*** Extracted material Section Begins ***
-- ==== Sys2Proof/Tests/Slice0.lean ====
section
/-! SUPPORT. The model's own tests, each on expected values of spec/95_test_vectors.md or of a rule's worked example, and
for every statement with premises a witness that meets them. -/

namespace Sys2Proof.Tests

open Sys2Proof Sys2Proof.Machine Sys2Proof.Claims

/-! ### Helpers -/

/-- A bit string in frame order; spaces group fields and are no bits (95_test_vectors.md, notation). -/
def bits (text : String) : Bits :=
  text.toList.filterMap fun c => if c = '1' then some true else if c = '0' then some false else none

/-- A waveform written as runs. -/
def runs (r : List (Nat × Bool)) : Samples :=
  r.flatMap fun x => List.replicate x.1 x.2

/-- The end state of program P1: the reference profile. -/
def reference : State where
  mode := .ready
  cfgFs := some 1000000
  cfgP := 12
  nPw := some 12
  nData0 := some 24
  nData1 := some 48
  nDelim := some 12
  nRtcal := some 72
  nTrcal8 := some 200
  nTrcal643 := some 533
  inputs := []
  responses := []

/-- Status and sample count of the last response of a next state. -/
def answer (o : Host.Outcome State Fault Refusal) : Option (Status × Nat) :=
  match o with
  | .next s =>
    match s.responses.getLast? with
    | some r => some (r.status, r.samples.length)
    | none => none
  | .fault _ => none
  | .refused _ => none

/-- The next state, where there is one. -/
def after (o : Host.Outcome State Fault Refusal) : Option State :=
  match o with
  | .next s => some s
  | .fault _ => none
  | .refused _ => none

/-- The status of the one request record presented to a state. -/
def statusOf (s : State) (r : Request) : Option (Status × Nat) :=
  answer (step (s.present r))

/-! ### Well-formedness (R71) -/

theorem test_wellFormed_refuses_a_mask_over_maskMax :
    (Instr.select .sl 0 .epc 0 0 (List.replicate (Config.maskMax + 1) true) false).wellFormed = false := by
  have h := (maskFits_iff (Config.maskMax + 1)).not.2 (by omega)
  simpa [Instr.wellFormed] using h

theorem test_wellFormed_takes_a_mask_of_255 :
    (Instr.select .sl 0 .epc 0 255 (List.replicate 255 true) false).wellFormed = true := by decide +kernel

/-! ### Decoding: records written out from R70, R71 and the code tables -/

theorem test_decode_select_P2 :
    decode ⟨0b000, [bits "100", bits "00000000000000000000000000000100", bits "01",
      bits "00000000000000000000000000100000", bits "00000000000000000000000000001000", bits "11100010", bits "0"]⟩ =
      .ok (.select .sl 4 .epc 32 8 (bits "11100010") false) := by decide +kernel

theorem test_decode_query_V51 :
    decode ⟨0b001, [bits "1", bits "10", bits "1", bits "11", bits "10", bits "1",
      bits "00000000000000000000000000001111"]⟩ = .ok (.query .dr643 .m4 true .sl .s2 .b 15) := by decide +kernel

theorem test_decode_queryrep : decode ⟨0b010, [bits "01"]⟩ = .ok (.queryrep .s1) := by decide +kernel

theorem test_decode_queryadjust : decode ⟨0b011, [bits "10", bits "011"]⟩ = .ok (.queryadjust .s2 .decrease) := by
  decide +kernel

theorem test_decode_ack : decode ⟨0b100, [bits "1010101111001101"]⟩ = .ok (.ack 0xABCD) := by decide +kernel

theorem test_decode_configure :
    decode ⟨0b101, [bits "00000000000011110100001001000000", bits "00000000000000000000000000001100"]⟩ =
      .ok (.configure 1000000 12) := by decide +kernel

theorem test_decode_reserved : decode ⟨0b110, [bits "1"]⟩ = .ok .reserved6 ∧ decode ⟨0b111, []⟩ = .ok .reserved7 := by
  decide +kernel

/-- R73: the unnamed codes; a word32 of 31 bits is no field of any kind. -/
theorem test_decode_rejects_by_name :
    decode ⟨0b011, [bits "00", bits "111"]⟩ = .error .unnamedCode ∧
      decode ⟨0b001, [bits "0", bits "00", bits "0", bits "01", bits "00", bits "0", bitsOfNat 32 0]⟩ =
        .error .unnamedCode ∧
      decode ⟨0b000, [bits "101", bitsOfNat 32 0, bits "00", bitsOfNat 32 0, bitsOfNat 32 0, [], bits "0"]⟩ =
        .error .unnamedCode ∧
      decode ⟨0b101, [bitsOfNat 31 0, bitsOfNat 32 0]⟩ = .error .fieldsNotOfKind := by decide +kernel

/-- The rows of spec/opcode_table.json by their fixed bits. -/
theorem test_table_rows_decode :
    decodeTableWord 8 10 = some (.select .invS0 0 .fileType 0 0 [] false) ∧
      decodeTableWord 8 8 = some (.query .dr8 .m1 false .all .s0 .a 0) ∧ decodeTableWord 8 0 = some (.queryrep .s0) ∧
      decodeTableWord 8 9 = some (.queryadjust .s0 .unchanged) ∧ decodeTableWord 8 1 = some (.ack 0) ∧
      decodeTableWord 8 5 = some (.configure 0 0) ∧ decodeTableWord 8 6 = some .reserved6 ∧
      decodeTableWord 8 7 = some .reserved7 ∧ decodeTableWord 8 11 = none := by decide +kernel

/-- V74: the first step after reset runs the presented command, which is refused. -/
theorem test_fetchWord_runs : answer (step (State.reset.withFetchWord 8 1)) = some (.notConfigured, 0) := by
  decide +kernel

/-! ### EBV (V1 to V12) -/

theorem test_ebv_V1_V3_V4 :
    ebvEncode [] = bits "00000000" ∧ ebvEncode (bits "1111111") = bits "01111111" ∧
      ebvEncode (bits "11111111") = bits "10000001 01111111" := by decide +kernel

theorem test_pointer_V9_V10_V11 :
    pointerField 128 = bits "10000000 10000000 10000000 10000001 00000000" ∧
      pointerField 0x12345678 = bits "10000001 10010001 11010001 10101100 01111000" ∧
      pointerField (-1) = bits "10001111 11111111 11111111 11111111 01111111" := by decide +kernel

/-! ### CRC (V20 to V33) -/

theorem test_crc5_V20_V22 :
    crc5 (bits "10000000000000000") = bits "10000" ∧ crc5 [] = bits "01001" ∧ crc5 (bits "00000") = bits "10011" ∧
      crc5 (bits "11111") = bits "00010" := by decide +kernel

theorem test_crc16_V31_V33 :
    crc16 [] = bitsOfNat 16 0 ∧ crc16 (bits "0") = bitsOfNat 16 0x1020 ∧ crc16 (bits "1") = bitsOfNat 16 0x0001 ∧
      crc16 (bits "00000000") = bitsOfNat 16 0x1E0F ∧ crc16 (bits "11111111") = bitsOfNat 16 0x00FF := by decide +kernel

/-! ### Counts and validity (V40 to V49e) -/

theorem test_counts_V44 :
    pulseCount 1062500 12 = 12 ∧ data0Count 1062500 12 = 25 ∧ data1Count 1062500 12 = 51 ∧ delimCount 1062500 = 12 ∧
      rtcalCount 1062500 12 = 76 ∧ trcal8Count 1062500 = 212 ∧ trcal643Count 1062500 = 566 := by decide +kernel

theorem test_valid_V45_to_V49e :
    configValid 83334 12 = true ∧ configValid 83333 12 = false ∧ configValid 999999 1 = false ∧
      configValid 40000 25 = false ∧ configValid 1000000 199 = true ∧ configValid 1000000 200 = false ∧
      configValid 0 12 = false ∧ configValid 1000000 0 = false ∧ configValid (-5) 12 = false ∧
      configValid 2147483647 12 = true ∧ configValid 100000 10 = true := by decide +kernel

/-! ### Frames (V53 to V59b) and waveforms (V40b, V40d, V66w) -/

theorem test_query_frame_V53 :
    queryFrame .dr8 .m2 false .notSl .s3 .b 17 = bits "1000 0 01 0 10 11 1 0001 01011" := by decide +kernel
*** Extracted material Section Ends ***
All the records shown above need to be given again exactly.

*Response area:*
-- ==== Sys2Proof/Tests/Slice0.lean ====
section
/-! SUPPORT. The model's own tests, each on expected values of spec/95_test_vectors.md or of a rule's worked example, and
for every statement with premises a witness that meets them. -/

namespace Sys2Proof.Tests

open Sys2Proof Sys2Proof.Machine Sys2Proof.Claims

/-! ### Helpers -/

/-- A bit string in frame order; spaces group fields and are no bits (95_test_vectors.md, notation). -/
def bits (text : String) : Bits :=
  text.toList.filterMap fun c => if c = '1' then some true else if c = '0' then some false else none

/-- A waveform written as runs. -/
def runs (r : List (Nat × Bool)) : Samples :=
  r.flatMap fun x => List.replicate x.1 x.2

/-- The end state of program P1: the reference profile. -/
def reference : State where
  mode := .ready
  cfgFs := some 1000000
  cfgP := 12
  nPw := some 12
  nData0 := some 24
  nData1 := some 48
  nDelim := some 12
  nRtcal := some 72
  nTrcal8 := some 200
  nTrcal643 := some 533
  inputs := []
  responses := []

/-- Status and sample count of the last response of a next state. -/
def answer (o : Host.Outcome State Fault Refusal) : Option (Status × Nat) :=
  match o with
  | .next s =>
    match s.responses.getLast? with
    | some r => some (r.status, r.samples.length)
    | none => none
  | .fault _ => none
  | .refused _ => none

/-- The next state, where there is one. -/
def after (o : Host.Outcome State Fault Refusal) : Option State :=
  match o with
  | .next s => some s
  | .fault _ => none
  | .refused _ => none

/-- The status of the one request record presented to a state. -/
def statusOf (s : State) (r : Request) : Option (Status × Nat) :=
  answer (step (s.present r))

/-! ### Well-formedness (R71) -/

theorem test_wellFormed_refuses_a_mask_over_maskMax :
    (Instr.select .sl 0 .epc 0 0 (List.replicate (Config.maskMax + 1) true) false).wellFormed = false := by
  have h := (maskFits_iff (Config.maskMax + 1)).not.2 (by omega)
  simpa [Instr.wellFormed] using h

theorem test_wellFormed_takes_a_mask_of_255 :
    (Instr.select .sl 0 .epc 0 255 (List.replicate 255 true) false).wellFormed = true := by decide +kernel

/-! ### Decoding: records written out from R70, R71 and the code tables -/

theorem test_decode_select_P2 :
    decode ⟨0b000, [bits "100", bits "00000000000000000000000000000100", bits "01",
      bits "00000000000000000000000000100000", bits "00000000000000000000000000001000", bits "11100010", bits "0"]⟩ =
      .ok (.select .sl 4 .epc 32 8 (bits "11100010") false) := by decide +kernel

theorem test_decode_query_V51 :
    decode ⟨0b001, [bits "1", bits "10", bits "1", bits "11", bits "10", bits "1",
      bits "00000000000000000000000000001111"]⟩ = .ok (.query .dr643 .m4 true .sl .s2 .b 15) := by decide +kernel

theorem test_decode_queryrep : decode ⟨0b010, [bits "01"]⟩ = .ok (.queryrep .s1) := by decide +kernel

theorem test_decode_queryadjust : decode ⟨0b011, [bits "10", bits "011"]⟩ = .ok (.queryadjust .s2 .decrease) := by
  decide +kernel

theorem test_decode_ack : decode ⟨0b100, [bits "1010101111001101"]⟩ = .ok (.ack 0xABCD) := by decide +kernel

theorem test_decode_configure :
    decode ⟨0b101, [bits "00000000000011110100001001000000", bits "00000000000000000000000000001100"]⟩ =
      .ok (.configure 1000000 12) := by decide +kernel

theorem test_decode_reserved : decode ⟨0b110, [bits "1"]⟩ = .ok .reserved6 ∧ decode ⟨0b111, []⟩ = .ok .reserved7 := by
  decide +kernel

/-- R73: the unnamed codes; a word32 of 31 bits is no field of any kind. -/
theorem test_decode_rejects_by_name :
    decode ⟨0b011, [bits "00", bits "111"]⟩ = .error .unnamedCode ∧
      decode ⟨0b001, [bits "0", bits "00", bits "0", bits "01", bits "00", bits "0", bitsOfNat 32 0]⟩ =
        .error .unnamedCode ∧
      decode ⟨0b000, [bits "101", bitsOfNat 32 0, bits "00", bitsOfNat 32 0, bitsOfNat 32 0, [], bits "0"]⟩ =
        .error .unnamedCode ∧
      decode ⟨0b101, [bitsOfNat 31 0, bitsOfNat 32 0]⟩ = .error .fieldsNotOfKind := by decide +kernel

/-- The rows of spec/opcode_table.json by their fixed bits. -/
theorem test_table_rows_decode :
    decodeTableWord 8 10 = some (.select .invS0 0 .fileType 0 0 [] false) ∧
      decodeTableWord 8 8 = some (.query .dr8 .m1 false .all .s0 .a 0) ∧ decodeTableWord 8 0 = some (.queryrep .s0) ∧
      decodeTableWord 8 9 = some (.queryadjust .s0 .unchanged) ∧ decodeTableWord 8 1 = some (.ack 0) ∧
      decodeTableWord 8 5 = some (.configure 0 0) ∧ decodeTableWord 8 6 = some .reserved6 ∧
      decodeTableWord 8 7 = some .reserved7 ∧ decodeTableWord 8 11 = none := by decide +kernel

/-- V74: the first step after reset runs the presented command, which is refused. -/
theorem test_fetchWord_runs : answer (step (State.reset.withFetchWord 8 1)) = some (.notConfigured, 0) := by
  decide +kernel

/-! ### EBV (V1 to V12) -/

theorem test_ebv_V1_V3_V4 :
    ebvEncode [] = bits "00000000" ∧ ebvEncode (bits "1111111") = bits "01111111" ∧
      ebvEncode (bits "11111111") = bits "10000001 01111111" := by decide +kernel

theorem test_pointer_V9_V10_V11 :
    pointerField 128 = bits "10000000 10000000 10000000 10000001 00000000" ∧
      pointerField 0x12345678 = bits "10000001 10010001 11010001 10101100 01111000" ∧
      pointerField (-1) = bits "10001111 11111111 11111111 11111111 01111111" := by decide +kernel

/-! ### CRC (V20 to V33) -/

theorem test_crc5_V20_V22 :
    crc5 (bits "10000000000000000") = bits "10000" ∧ crc5 [] = bits "01001" ∧ crc5 (bits "00000") = bits "10011" ∧
      crc5 (bits "11111") = bits "00010" := by decide +kernel

theorem test_crc16_V31_V33 :
    crc16 [] = bitsOfNat 16 0 ∧ crc16 (bits "0") = bitsOfNat 16 0x1020 ∧ crc16 (bits "1") = bitsOfNat 16 0x0001 ∧
      crc16 (bits "00000000") = bitsOfNat 16 0x1E0F ∧ crc16 (bits "11111111") = bitsOfNat 16 0x00FF := by decide +kernel

/-! ### Counts and validity (V40 to V49e) -/

theorem test_counts_V44 :
    pulseCount 1062500 12 = 12 ∧ data0Count 1062500 12 = 25 ∧ data1Count 1062500 12 = 51 ∧ delimCount 1062500 = 12 ∧
      rtcalCount 1062500 12 = 76 ∧ trcal8Count 1062500 = 212 ∧ trcal643Count 1062500 = 566 := by decide +kernel

theorem test_valid_V45_to_V49e :
    configValid 83334 12 = true ∧ configValid 83333 12 = false ∧ configValid 999999 1 = false ∧
      configValid 40000 25 = false ∧ configValid 1000000 199 = true ∧ configValid 1000000 200 = false ∧
      configValid 0 12 = false ∧ configValid 1000000 0 = false ∧ configValid (-5) 12 = false ∧
      configValid 2147483647 12 = true ∧ configValid 100000 10 = true := by decide +kernel

/-! ### Frames (V53 to V59b) and waveforms (V40b, V40d, V66w) -/

theorem test_query_frame_V53 :
    queryFrame .dr8 .m2 false .notSl .s3 .b 17 = bits "1000 0 01 0 10 11 1 0001 01011" := by decide +kernel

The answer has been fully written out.